The meta-regression method (MR)²⁶ is a powerful and robust method in a fixed-effect model. This method has two steps. First, individuals in each study are divided into several groups based on the distribution of environmental variables, where the number of individuals in each group is equal. In each group, linear regression is used to estimate the main effects, standard errors, and mean environment variables of the SNP. Second, researcher collects all the above results and performs a meta-regression to investigate interactions between SNP and the environment. It can be used to test for the main effects of SNP, SNP-environment interactions, and joint effects. In addition, this method is considered to be a robust method when confounding effects exist, such as interactions between covariates and genetic effects or interactions between covariates and environmental factors²⁷. Based on Lin’s method²¹ and Han’s method²², we extended MR to overlapping MR (OMR)²⁸. This method is designed for SNP-environment interactions under the fixed effect model, as well as for overlapping data. We also extended MR to account for heterogeneity; that is, we added random effects of the SNP and SNP-environment interactions to the fixed-effect SNP-environment interaction model. This method is denoted as the random effect MR (RMR)²⁹, which gives a higher power than MR under the fixed-effect model when heterogeneity exists. The Q-Q plot of the null distribution obtained by MR will shift upward when overlapping data exists. The more overlapping the data, the more obvious the deviation will be. The fixed effect model OMR²⁸ controls spurious associations caused by overlapping data. When heterogeneity exists and is large, the power of RMR is higher than that of MR. Similarly, when overlapping data and heterogeneity exist, the power obtained by OMR will also be affected by heterogeneity, and the power it provides will be reduced. However, no study has yet considered this condition.

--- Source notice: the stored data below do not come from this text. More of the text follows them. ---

-- ==== Sys2Proof/Config.lean ====
section
/-! DEFINITION. The parameters of the block (00_scope.md R8) and the values the spec leaves open.
The fixed parameters are constants, the decided and the OPEN ones are the fields of `ConfigOf`; an OPEN
parameter of `Config.current` is a constant with no body. -/

namespace Sys2Proof

/-- `DIR_UPDATE`: when the direction line follows the direction bit (00_scope.md R8, D20). -/
inductive DirUpdate where
  | atStart
  | immediate
  deriving DecidableEq, Repr

/-- `NUMERIC`: the arithmetic of speeds (00_scope.md R8, R12). It is a parameter of the machine, because it says what
a speed is: `Sys2Proof.Machine.machineOf`. -/
inductive Numeric where
  | binary32
  | real
  deriving DecidableEq, Repr

/-- `A_MODE`: the semantics of action `A` (00_scope.md R8, D23). -/
inductive AMode where
  | flip
  | byValue
  deriving DecidableEq, Repr

/-- The parameters of 00_scope.md R8 that are not fixed by it, over the type `R` of the speeds
(binary32, or the reals under `NUMERIC = REAL`, R12). -/
structure ConfigOf (R : Type) where
  /-- `V_MIN_SPS`, minimum start speed. -/
  vMinSps : R
  /-- `A_MIN_SPS2`, floor of the acceleration magnitude (OPEN). -/
  aMinSps2 : R
  /-- `STEPS_PER_REV` (OPEN). -/
  stepsPerRev : Nat
  /-- `TIMER_MAX_US`, largest half-period (OPEN). -/
  timerMaxUs : U32
  /-- `DT_DIVISOR`, 1 or 2. -/
  dtDivisor : Nat
  /-- `V_CLEARS_PLAN`. -/
  vClearsPlan : Bool
  /-- `DIR_UPDATE`. -/
  dirUpdate : DirUpdate
  /-- `DIR_FWD_LEVEL`. -/
  dirFwdLevel : Bit
  /-- `A_MODE`. -/
  aMode : AMode
  /-- `HAS_X`. -/
  hasX : Bool
  /-- `RESET_TRAPEZOID`. -/
  resetTrapezoid : Bool
  /-- `RESET_TARGET_SPS`. -/
  resetTargetSps : R
  /-- `ADC_VREF_V` (OPEN). -/
  adcVrefV : R
  /-- `ADC_RES` (OPEN). -/
  adcRes : R
  /-- `ADC_MAX`, largest raw sample (OPEN). -/
  adcMax : Nat
  /-- `SENS_ZERO_V` (OPEN). -/
  sensZeroV : R
  /-- `SENS_V_PER_A` (OPEN). -/
  sensVPerA : R
  deriving DecidableEq, Repr

/-- The parameters of the block under `NUMERIC = BINARY32`, the normative one (R12). -/
abbrev Config := ConfigOf F32

namespace Config

/-! The parameters R8 fixes. -/

/-- `RING_CAP`. -/
def ringCap : Nat := 50
/-- `T_SAMPLE_MS`. -/
def tSampleMs : Nat := 2
/-- `T_AVG_MS`. -/
def tAvgMs : Nat := 100
/-- `RAMP_RATE`, 1 / `T_RAMP_S`. -/
def rampRate : Nat := 5
/-- `H_MIN_US`. -/
def hMinUs : Nat := 1
/-- `TELEM_PERIOD_MS` in µs: the period of `TELEM_TICK` in the time base of 60_exceptions.md R320. -/
def telemPeriodUs : Nat := 1000

/-! The OPEN parameters: nothing in the spec fixes them (R8, N2). Each is a constant with no body, brought
inside R8's constraint by `Config.current` (log entry 2). -/

opaque openAMinSps2 : F32
opaque openStepsPerRev : Nat
opaque openTimerMaxUs : U32
opaque openAdcVrefV : F32
opaque openAdcRes : F32
opaque openAdcMax : Nat
opaque openSensZeroV : F32
opaque openSensVPerA : F32

/-! Values the spec does not state (log entries 6, 7), free. -/

/-- `minf` / `maxf` (the flag is true for `maxf`) when an operand is a NaN. -/
opaque freeMinMax : Bool → F32 → F32 → F32
/-- The integer a NaN converts to where the result is then bounded to `lo..hi`. -/
opaque freeInteger : Int → Int → Int

/-- `v` where it meets the constraint, else `w`. -/
def within {A : Type} (ok : A → Bool) (v w : A) : A := if ok v then v else w

/-- The parameters the machine is reset with: R8's defaults (spec decisions) and the OPEN constants. -/
def current : Config where
  vMinSps := 0x43FA0000#32            -- 500.0 (D32)
  aMinSps2 := within F32.isPosFinite openAMinSps2 0x3F800000#32
  stepsPerRev := within (fun n => decide (1 ≤ n ∧ n ≤ 65535)) openStepsPerRev 200
  timerMaxUs := within (fun n => decide (1 ≤ n.toNat)) openTimerMaxUs 65535#32
  dtDivisor := 1
  vClearsPlan := true
  dirUpdate := .atStart
  dirFwdLevel := 0#1
  aMode := .flip
  hasX := true
  resetTrapezoid := true
  resetTargetSps := 0x43FA0000#32     -- V_MIN_SPS (D31)
  adcVrefV := within F32.isPosFinite openAdcVrefV 0x40A00000#32
  adcRes := within F32.isPosFinite openAdcRes 0x44800000#32
  adcMax := within (fun n => decide (1 ≤ n)) openAdcMax 1023
  sensZeroV := within F32.isFinite openSensZeroV 0x40200000#32
  sensVPerA := within (fun x => x.isFinite && !x.isZero) openSensVPerA 0x3DCCCCCD#32

/-- The example parameters of 95_test_vectors.md: R8's defaults with example values for the OPEN ones. -/
def example95 : Config where
  vMinSps := 0x43FA0000#32            -- 500.0
  aMinSps2 := 0x3F800000#32           -- 1.0
  stepsPerRev := 200
  timerMaxUs := 65535#32
  dtDivisor := 1
  vClearsPlan := true
  dirUpdate := .atStart
  dirFwdLevel := 0#1
  aMode := .flip
  hasX := true
  resetTrapezoid := true
  resetTargetSps := 0x43FA0000#32     -- 500.0
  adcVrefV := 0x40A00000#32           -- 5.0
  adcRes := 0x44800000#32             -- 1024.0
  adcMax := 1023
  sensZeroV := 0x40200000#32          -- 2.5
  sensVPerA := 0x3DCCCCCD#32          -- 0.1

/-- The constraints of R8's last column ("a model must satisfy every constraint"). -/
def wf (c : Config) : Bool :=
  c.vMinSps.isPosFinite && c.aMinSps2.isPosFinite &&
  decide (1 ≤ c.stepsPerRev ∧ c.stepsPerRev ≤ 65535) && decide (1 ≤ c.timerMaxUs.toNat) &&
  decide (c.dtDivisor = 1 ∨ c.dtDivisor = 2) && c.resetTargetSps.isPosFinite &&
  c.adcVrefV.isPosFinite && c.adcRes.isPosFinite && decide (1 ≤ c.adcMax) &&
  c.sensZeroV.isFinite && c.sensVPerA.isFinite && !c.sensVPerA.isZero

end Config

end Sys2Proof
end

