/-- R283: a sample is stored at the cursor, every other entry is unchanged, the cursor advances modulo 50, and the
ring is full once the cursor has wrapped, and stays so. From any channel, fifty samples fill the ring and bring the
cursor back to the oldest of them, and one more sample takes that one's place and leaves the other forty-nine. -/
def Obligations.RingWrite : Prop :=
  (∀ (c : Channel) (v : I32),
    let d := pushSample c v
    (∀ k : Fin 50, d.ring[k] = if k = c.wr then v else c.ring[k]) ∧
    d.wr.val = (c.wr.val + 1) % 50 ∧
    d.full = (c.full || decide (c.wr.val = 49)) ∧
    d.avg = c.avg) ∧
  (∀ (c : Channel) (l : List I32) (v : I32), l.length = 50 →
    let d := l.foldl pushSample c
    let e := pushSample d v
    let after (k : Nat) : Fin 50 := ⟨(d.wr.val + k) % 50, Nat.mod_lt _ (by decide)⟩
    d.full = true ∧ d.wr = c.wr ∧
    (∀ k : Nat, k < 50 → l[k]? = some d.ring[after k]) ∧
    e.full = true ∧ e.ring[after 0] = v ∧
    (∀ k : Nat, 1 ≤ k → k < 50 → l[k]? = some e.ring[after k]))

/-- R284: the average of a channel is 0 with no samples, else the exact sum of the valid entries (all 50 when full,
else those below the cursor) divided by their number and truncated toward zero; the quotient is never cut by the
32 bits that hold it. -/
def Obligations.AverageIsTruncatedMean : Prop :=
  ∀ c : Channel,
    let n := if c.full = true then 50 else c.wr.val
    let sum : Int := ∑ k : Fin 50, if k.val < n then c.ring[k].toInt else 0
    (n = 0 → c.mean = 0#32) ∧ (0 < n → c.mean.toInt = Int.tdiv sum n)

/-- 43_telemetry.md R283, R284 over a run of samples (the source's property SX-6): after reset, feeding fifty
samples leaves them as the window, and the average is their exact mean truncated; a fifty-first overwrites the
oldest. -/
def Obligations.FiftySamplesAverage : Prop :=
  ∀ (l : List I32) (v : I32), l.length = 50 →
    let c := l.foldl pushSample Channel.reset
    c.full = true ∧ c.ring.toList = l ∧
    c.mean.toInt = Int.tdiv (l.map BitVec.toInt).sum 50 ∧
    (pushSample c v).mean.toInt = Int.tdiv ((l.tail ++ [v]).map BitVec.toInt).sum 50

/-- R285, 60_exceptions.md R319: telemetry and stepping do not touch each other. A step that is no telemetry tick
leaves the channels and the time base as they are; a telemetry tick leaves the axes and their timers. -/
def Obligations.TelemetryAndMotionAreApart : Prop :=
  ∀ (s t : State) (e : Event), takeEvent e s = .next t →
    (e ≠ .telemTick → t.ch = s.ch ∧ t.tbase = s.tbase) ∧
    (e = .telemTick → t.axis = s.axis ∧ t.timer = s.timer ∧ t.txq = s.txq)

/-! ## The input ports: 00_scope.md R7 (e), 10_state.md R50 -/

/-- 00_scope.md R7 (e) and 10_state.md R50, the ports held in the state as log entry 10 says: the environment's event
sets one port of one axis and nothing else, an analog port then reads as the value held within `ADC_MAX`, and no
other event writes a port. -/
def Obligations.EnvironmentSetsPorts : Prop :=
  (∀ (s : State) (a : AxisId) (raw : Nat) (rest : List Event), s.agenda = .host (.setAdc a raw) :: rest →
    ∃ t, step s = .next t ∧ t = { s with agenda := rest, adc := t.adc } ∧
      t.adc.get a = raw ∧ t.adcIn a = min raw s.cfg.adcMax ∧ ∀ b, b ≠ a → t.adc.get b = s.adc.get b) ∧
  (∀ (s : State) (a : AxisId) (v : I32) (rest : List Event), s.agenda = .host (.setRpm a v) :: rest →
    ∃ t, step s = .next t ∧ t = { s with agenda := rest, rpmIn := t.rpmIn } ∧
      t.rpmIn.get a = v ∧ ∀ b, b ≠ a → t.rpmIn.get b = s.rpmIn.get b) ∧
  (∀ (s t : State) (e : Event), takeEvent e s = .next t →
    ((∀ a raw, e ≠ .host (.setAdc a raw)) → t.adc = s.adc) ∧
    ((∀ a v, e ≠ .host (.setRpm a v)) → t.rpmIn = s.rpmIn))

/-! ## The timed refinement: 60_exceptions.md R313, R320 -/

/-- R313, R320 (e), with the ports' changes ordered as bytes are (the model's choice, log entries 14, 15): with
nothing in the agenda, the events due at one time are taken in the fixed order: the ticks
of axes 0, 1, 2, then `TELEM_TICK`, then what the host sends, then what it takes. -/
def Obligations.TimedPriority : Prop :=
  ∀ s : State, s.agenda = [] →
    let due := fun a => (s.axis.get a).stepIntervalUs.toNat ≤ (s.timer.get a).toNat
    (due .axis0 → step s = takeEvent (.schedTick .axis0) s) ∧
    (¬due .axis0 → due .axis1 → step s = takeEvent (.schedTick .axis1) s) ∧
    (¬due .axis0 → ¬due .axis1 → due .axis2 → step s = takeEvent (.schedTick .axis2) s) ∧
    (¬due .axis0 → ¬due .axis1 → ¬due .axis2 → s.telemDue = true →
      step s = takeEvent .telemTick { s with telemDue := false }) ∧
    (¬due .axis0 → ¬due .axis1 → ¬due .axis2 → s.telemDue = false →
      (∀ pre x post, s.arrivals = pre ++ x :: post → x.time ≤ s.t → x.ev ≠ .txPop →
        (∀ y ∈ pre, s.t < y.time ∨ y.ev = .txPop) →
        step s = takeEvent (.host x.ev) { s with arrivals := pre ++ post }) ∧
      (∀ pre x post, s.arrivals = pre ++ x :: post → x.time ≤ s.t → x.ev = .txPop →
        (∀ y ∈ pre ++ post, y.time ≤ s.t → y.ev = .txPop) → (∀ y ∈ pre, s.t < y.time) →
        step s = takeEvent (.host .txPop) { s with arrivals := pre ++ post }))

/-- R320 (a), (c), at one µs a step (the model's choice, log entries 14, 16): time moves, by one µs, exactly when nothing is due; then every timer counts one and
`TELEM_TICK` falls due at the multiples of 1000; and a tick is taken exactly when its timer's count has reached the
period, never later. -/
def Obligations.TimeMovesWhenNothingIsDue : Prop :=
  ∀ s t : State, s.Inv → s.agenda = [] → step s = .next t →
    ((t.t = s.t + 1 ↔
      (∀ a, (s.timer.get a).toNat < (s.axis.get a).stepIntervalUs.toNat) ∧ s.telemDue = false ∧
      ∀ x ∈ s.arrivals, s.t < x.time)) ∧
    (t.t ≠ s.t + 1 → t.t = s.t) ∧
    (t.t = s.t + 1 → t.axis = s.axis ∧ t.ch = s.ch ∧ t.parser = s.parser ∧
      (∀ a, (t.timer.get a).toNat = (s.timer.get a).toNat + 1) ∧
      (t.telemDue = true ↔ t.t % 1000 = 0)) ∧
    (∀ a, s.tickDue a = true → s.timer.get a = (s.axis.get a).stepIntervalUs)

/-! ## `NUMERIC = REAL`: 00_scope.md R12 -/

/-- Derived from 00_scope.md section 6 (R12): under `REAL` every operation of R11 is the exact real one, the root the
real square root, `tof32` the identity, and the integer conversions the exact floor, truncation and `floor(x + 1/2)` (a
quotient by 0 and the root of a negative number are no real numbers: free, log entry 27); and each command is one
meaning over the two arithmetics. The last two clauses are the model's choice and no rule of the spec: that `NUMERIC`
is the parameter of `machineOf`, each value's machine running the step built from that value's operations and commands
(log entry 9, DESIGN CHOICE), and that the parameters `REAL` is reset with are the numbers that the binary32 ones are
(log entry 28, DEDUCED). -/
def Obligations.RealOperationsAreExact : Prop :=
  (∀ (x y : ℝ) (n : Int),
    let N := realNumerics
    N.add x y = x + y ∧ N.sub x y = x - y ∧ N.mul x y = x * y ∧ (y ≠ 0 → N.div x y = x / y) ∧
    (0 ≤ x → N.sqrt x = Real.sqrt x) ∧ N.abs x = |x| ∧ N.min x y = min x y ∧ N.max x y = max x y ∧ N.ofInt n = (n : ℝ) ∧
    (N.lt x y = true ↔ x < y) ∧ (N.le x y = true ↔ x ≤ y) ∧
    N.floor x = .int ⌊x⌋ ∧ N.rnd x = .int ⌊x + 1 / 2⌋ ∧
    (0 ≤ x → N.trunc x = .int ⌊x⌋) ∧ (x < 0 → N.trunc x = .int ⌈x⌉)) ∧
  (∀ (i : Instr) (s : State) (r : State ℝ),
    let meaning (R : Type) (N : Numerics R) (q : State R) : State R :=
      match i with
      | .start a n => q.start N a n
      | .stop a _ => q.stop N a
      | .fwd a _ => q.setDirection a .forward
      | .rev a _ => q.setDirection a .reverse
      | .speed a rpm => q.speed N a rpm
      | .ena a _ => q.setExcitation a 0#1
      | .dis a _ => q.setExcitation a 1#1
      | .trap a v => q.trap N a v
      | .qcur a _ => q.queryCurrent a
      | .qrot a _ => q.queryRotation a
    exec i s = .next (meaning F32 binary32 s) ∧ execReal i r = .next (meaning ℝ realNumerics r)) ∧
  machineOf .binary32 =
    { State := State, Fault := Fault, Refusal := Refusal,
      step := Build.nextStep { numerics := binary32, exec := exec },
      reset := State.resetOf binary32 Config.current } ∧
  machineOf .real =
    { State := State ℝ, Fault := Fault, Refusal := Refusal,
      step := Build.nextStep { numerics := realNumerics, exec := execReal },
      reset := State.resetOf realNumerics (realParams Config.current) }

/-- 42_protocol.md R223 under `REAL`: the step that takes the eleventh byte runs the instruction the eleven bytes
decode to, which gives a next state; where they decode to a drop, the state gains the drop and nothing else. -/
def Obligations.RealStepRunsDecodedInstruction : Prop :=
  ∀ (s : State ℝ) (b : Byte) (rest : List Event), s.agenda = .host (.rx b) :: rest →
    s.parser.pstate = .accum → s.parser.idx.val = 10 →
    let buf := s.parser.buf.set 10 b
    let s' := { s with agenda := rest, parser := { pstate := .idle, buf := buf, idx := 0 } }
    (∀ i, decode s.cfg.hasX buf = .cmd i →
      ∃ t, realStep s = .next t ∧ execReal i s' = .next t ∧ t.parser = s'.parser) ∧
    (∀ cause, decode s.cfg.hasX buf = .drop cause →
      realStep s = .next { s' with dropLog := s.dropLog ++ [{ cause := cause, frame := buf }] })

/-- The commands (42_protocol.md R231 to R245, R250), the half-period (41_scheduler.md R181) and the tick (R182 to R191)
in the exact arithmetic of R12, with every field and every part of the state they leave alone. The selector of a reply
is the instruction's axis's (log entry 20). -/
def Obligations.RealCommandsAndTicks : Prop :=
  (∀ (c : ConfigOf ℝ) (v : ℝ) (old : U32), 1 ≤ c.timerMaxUs.toNat →
    (v ≤ 0 → halfPeriod realNumerics c v old = old) ∧
    (0 < v → ((halfPeriod realNumerics c v old).toNat : Int) =
      min (c.timerMaxUs.toNat : Int) (max 1 ⌊500000 / v⌋))) ∧
  -- START
  (∀ (a : AxisId) (n : Nat) (s : State ℝ), n ≤ 999999 →
    let c := s.cfg
    let ax := s.axis.get a
    let lineAtStart := if ax.direction = .forward then c.dirFwdLevel else 1#1 - c.dirFwdLevel
    let line := match c.dirUpdate with | .atStart => lineAtStart | .immediate => ax.dirOut
    let acc : ℝ := (ax.targetSpeedSps - c.vMinSps) * 5
    ∃ t, execReal (.start a n) s = .next t ∧
      SameElsewhere s t ∧ t.txq = s.txq ∧ t.dropLog = s.dropLog ∧
      t.timer = s.timer.set a 0#32 ∧ (∀ b, b ≠ a → t.axis.get b = s.axis.get b) ∧
      (ax.trapezoidEnabled = true → t.axis.get a =
        { ax with
          enabled := true, remainingSteps := BitVec.ofNat 32 n, dirOut := line,
          currentSpeedSps := c.vMinSps, accelerationSps2 := acc,
          plan := if n = 0 then none
            else some (plan realNumerics c.vMinSps ax.targetSpeedSps c.vMinSps (max |acc| c.aMinSps2)
              (BitVec.ofNat 32 n)),
          stepIntervalUs := halfPeriod realNumerics c c.vMinSps ax.stepIntervalUs,
          pendingIntervalUs := none }) ∧
      (ax.trapezoidEnabled = false → t.axis.get a =
        { ax with
          enabled := true, remainingSteps := BitVec.ofNat 32 n, dirOut := line, plan := none,
          stepIntervalUs := ax.pendingIntervalUs.getD ax.stepIntervalUs, pendingIntervalUs := none })) ∧
  -- SPEED
  (∀ (a : AxisId) (rpm : Nat) (s : State ℝ),
    let ax := s.axis.get a
    let v : ℝ := (rpm : ℝ) * (s.cfg.stepsPerRev : ℝ) / 60
    (rpm = 0 → execReal (.speed a rpm) s =
      .next { s with dropLog := s.dropLog ++ [{ cause := .badValue, frame := s.parser.buf }] }) ∧
    (0 < rpm → ∃ t, execReal (.speed a rpm) s = .next t ∧ OnlyAxis a s t ∧
      (ax.trapezoidEnabled = true → t.axis.get a =
        { ax with
          targetSpeedSps := v, accelerationSps2 := (v - ax.currentSpeedSps) * 5,
          plan := if s.cfg.vClearsPlan = true then none else ax.plan }) ∧
      (ax.trapezoidEnabled = false → t.axis.get a =
        { ax with
          targetSpeedSps := v, currentSpeedSps := v,
          pendingIntervalUs := some (halfPeriod realNumerics s.cfg v ax.stepIntervalUs) }))) ∧
  -- STOP, FWD, REV, ENA, DIS, TRAP, QCUR, QROT
  (∀ (a : AxisId) (v : Nat) (s : State ℝ),
    let c := s.cfg
    let ax := s.axis.get a
    let changes (i : Instr) (x : AxisOf ℝ) := ∃ t, execReal i s = .next t ∧ OnlyAxis a s t ∧ t.axis.get a = x
    let line (level : Bit) := match c.dirUpdate with | .atStart => ax.dirOut | .immediate => level
    let requested : Bool := match c.aMode with | .flip => !ax.trapezoidEnabled | .byValue => decide (v ≠ 0)
    let reply (w : Int) := s.txq ++ replyFrame (BitVec.ofNat 8 (0x31 + a.index)) w
    changes (.stop a v)
      { ax with enabled := false, remainingSteps := 0#32, currentSpeedSps := 0, plan := none } ∧
    changes (.fwd a v) { ax with direction := .forward, dirOut := line c.dirFwdLevel } ∧
    changes (.rev a v) { ax with direction := .reverse, dirOut := line (1#1 - c.dirFwdLevel) } ∧
    changes (.ena a v) { ax with enaOutN := 0#1 } ∧
    changes (.dis a v) { ax with enaOutN := 1#1 } ∧
    (ax.trapezoidEnabled = requested → execReal (.trap a v) s = .next s) ∧
    (ax.trapezoidEnabled = true → requested = false → changes (.trap a v)
      { ax with
        trapezoidEnabled := false, currentSpeedSps := ax.targetSpeedSps, plan := none,
        pendingIntervalUs := some (halfPeriod realNumerics c ax.targetSpeedSps ax.stepIntervalUs) }) ∧
    (ax.trapezoidEnabled = false → requested = true →
      changes (.trap a v) { ax with trapezoidEnabled := true }) ∧
    execReal (.qcur a v) s = .next { s with txq := reply (s.ch.get a).avg.toInt } ∧
    (c.hasX = true → execReal (.qrot a v) s = .next { s with txq := reply (s.rpmIn.get a).toInt }) ∧
    (c.hasX = false → execReal (.qrot a v) s =
      .next { s with dropLog := s.dropLog ++ [{ cause := .badAction, frame := s.parser.buf }] })) ∧
  -- the tick: the counts and the mailbox, then the speed and the interval
  (∀ (c : ConfigOf ℝ) (x : AxisOf ℝ), (c.dtDivisor = 1 ∨ c.dtDivisor = 2) → 0 < c.aMinSps2 →
    let y := schedTick realNumerics c x
    let rising : Bool := decide (x.stepLevel = 0#1)
    let counts : Bool := rising && decide (x.remainingSteps ≠ 0#32)
    let last : Bool := rising && decide (x.remainingSteps = 1#32)
    let interval := if rising then x.pendingIntervalUs.getD x.stepIntervalUs else x.stepIntervalUs
    let rem := if counts then x.remainingSteps - 1#32 else x.remainingSteps
    let cur := x.currentSpeedSps
    let goal := x.targetSpeedSps
    let mag : ℝ := max |x.accelerationSps2| c.aMinSps2
    let d : ℝ := mag * ((interval.toNat : ℝ) / (c.dtDivisor : ℝ)) / 1000000
    let new := y.currentSpeedSps
    let toTarget := (cur < goal → new = min goal (cur + d)) ∧ (goal < cur → new = max goal (cur - d)) ∧
      (cur = goal → new = cur)
    let slower := (c.vMinSps < cur → new = max c.vMinSps (cur - d)) ∧ (cur ≤ c.vMinSps → new = cur)
    (x.enabled = false → y = x) ∧
    (x.enabled = true → y =
      { x with
        enabled := !last, stepLevel := ~~~x.stepLevel, remainingSteps := rem,
        pendingIntervalUs := if rising then none else x.pendingIntervalUs,
        plan := if last then none
          else if counts then x.plan.map fun p => { p with stepsDone := p.stepsDone + 1#32 } else x.plan,
        currentSpeedSps := new, stepIntervalUs := y.stepIntervalUs }) ∧
    (x.enabled = true → (x.trapezoidEnabled = false ∨ last = true) →
      new = cur ∧ y.stepIntervalUs = interval) ∧
    (x.enabled = true → x.trapezoidEnabled = true → last = false →
      y.stepIntervalUs = halfPeriod realNumerics c new interval ∧
      (rem = 0#32 → toTarget) ∧
      (rem ≠ 0#32 → ∀ p, x.plan = some p →
        let done := (if counts then p.stepsDone + 1#32 else p.stepsDone).toNat
        let peak := p.peakSpeedSps
        (done < p.accelSteps.toNat → (cur < peak → new = min peak (cur + d)) ∧ (peak ≤ cur → new = cur)) ∧
        (p.accelSteps.toNat ≤ done → done < p.accelSteps.toNat + p.cruiseSteps.toNat → new = peak) ∧
        (p.accelSteps.toNat + p.cruiseSteps.toNat ≤ done → slower)) ∧
      (rem ≠ 0#32 → x.plan = none →
        ((rem.toNat : ℝ) ≤ cur * cur / (2 * mag) → slower) ∧
        (cur * cur / (2 * mag) < (rem.toNat : ℝ) → toTarget))))
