-- ==== Sys2Proof/Laws/PerInstr.lean ====
section
/-! SUPPORT. Facts about every instruction as syntax, one lemma per constructor. -/

namespace Sys2Proof.Laws.FrameShape

/-- The frame of an instruction has the layout of 30_encoding.md R110: the markers at its ends, the selector of
its axis, its action code, six digits, and the checksum of R115. -/
def Statement (i : Instr) : Prop :=
  (encode i)[0] = stx ∧ (encode i)[1] = i.axis.selector ∧ (encode i)[2] = i.code ∧
  allDigits (encode i) = true ∧ (encode i)[9] = cks (encode i) ∧ (encode i)[10] = etx

theorem of_encode (i : Instr) : Statement i :=
  ⟨rfl, rfl, rfl, by simp [allDigits, encode, assemble, Instr.body],
    by simp [encode, assemble, cks, Instr.body], rfl⟩

theorem start (a : AxisId) (n : Nat) : Statement (.start a n) := of_encode _
theorem stop (a : AxisId) (v : Nat) : Statement (.stop a v) := of_encode _
theorem fwd (a : AxisId) (v : Nat) : Statement (.fwd a v) := of_encode _
theorem rev (a : AxisId) (v : Nat) : Statement (.rev a v) := of_encode _
theorem speed (a : AxisId) (rpm : Nat) : Statement (.speed a rpm) := of_encode _
theorem ena (a : AxisId) (v : Nat) : Statement (.ena a v) := of_encode _
theorem dis (a : AxisId) (v : Nat) : Statement (.dis a v) := of_encode _
theorem trap (a : AxisId) (v : Nat) : Statement (.trap a v) := of_encode _
theorem qcur (a : AxisId) (v : Nat) : Statement (.qcur a v) := of_encode _
theorem qrot (a : AxisId) (v : Nat) : Statement (.qrot a v) := of_encode _

end Sys2Proof.Laws.FrameShape
end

In this paper, inspired by OMR and Lee’s method¹⁷ which is proposed for testing SNP main effect with overlapping data, we propose random effect overlapping MR (ROMR) which is a new method to consider overlapping data based on the RMR ²⁹. Our method is designed to test the SNP-environment interaction effect or the SNP and SNP-environment joint effects with overlapping data. This paper is organized as follows. In the Materials and Methods section, we introduce the correlation matrix into the RMR. We also present a new method to calculate the likelihood function. In the Results section, we carry out simulations to examine the null distribution, type I error rate, and power of our method. We also compare our method with the OMR. In the Discussion and Conclusion section, the results of this paper are analyzed and used to draw conclusions.

Materials and methods

Fixed effect overlapping MR

OMR is a method that extends from fixed effect MR, which is a powerful and robust method under the condition of independent data. This method has two procedures. First, by continuous or dichotomous environmental exposure distribution, each study is divided into several groups. In this process, each group is a subset of the study, and percentiles of the environmental exposure can be used to divide the study into several groups with approximately the same sample sizes. Then, in each group, the coefficient and variance of the main effects of SNPs are estimated. Second, the main effect of SNP and its corresponding standard deviation in each group are collected for regression analysis. Then, either the overall mean SNP-environment effect and its variance is estimated, or the mean SNP and SNP-environment joint effect vector and its variance matrix are estimated.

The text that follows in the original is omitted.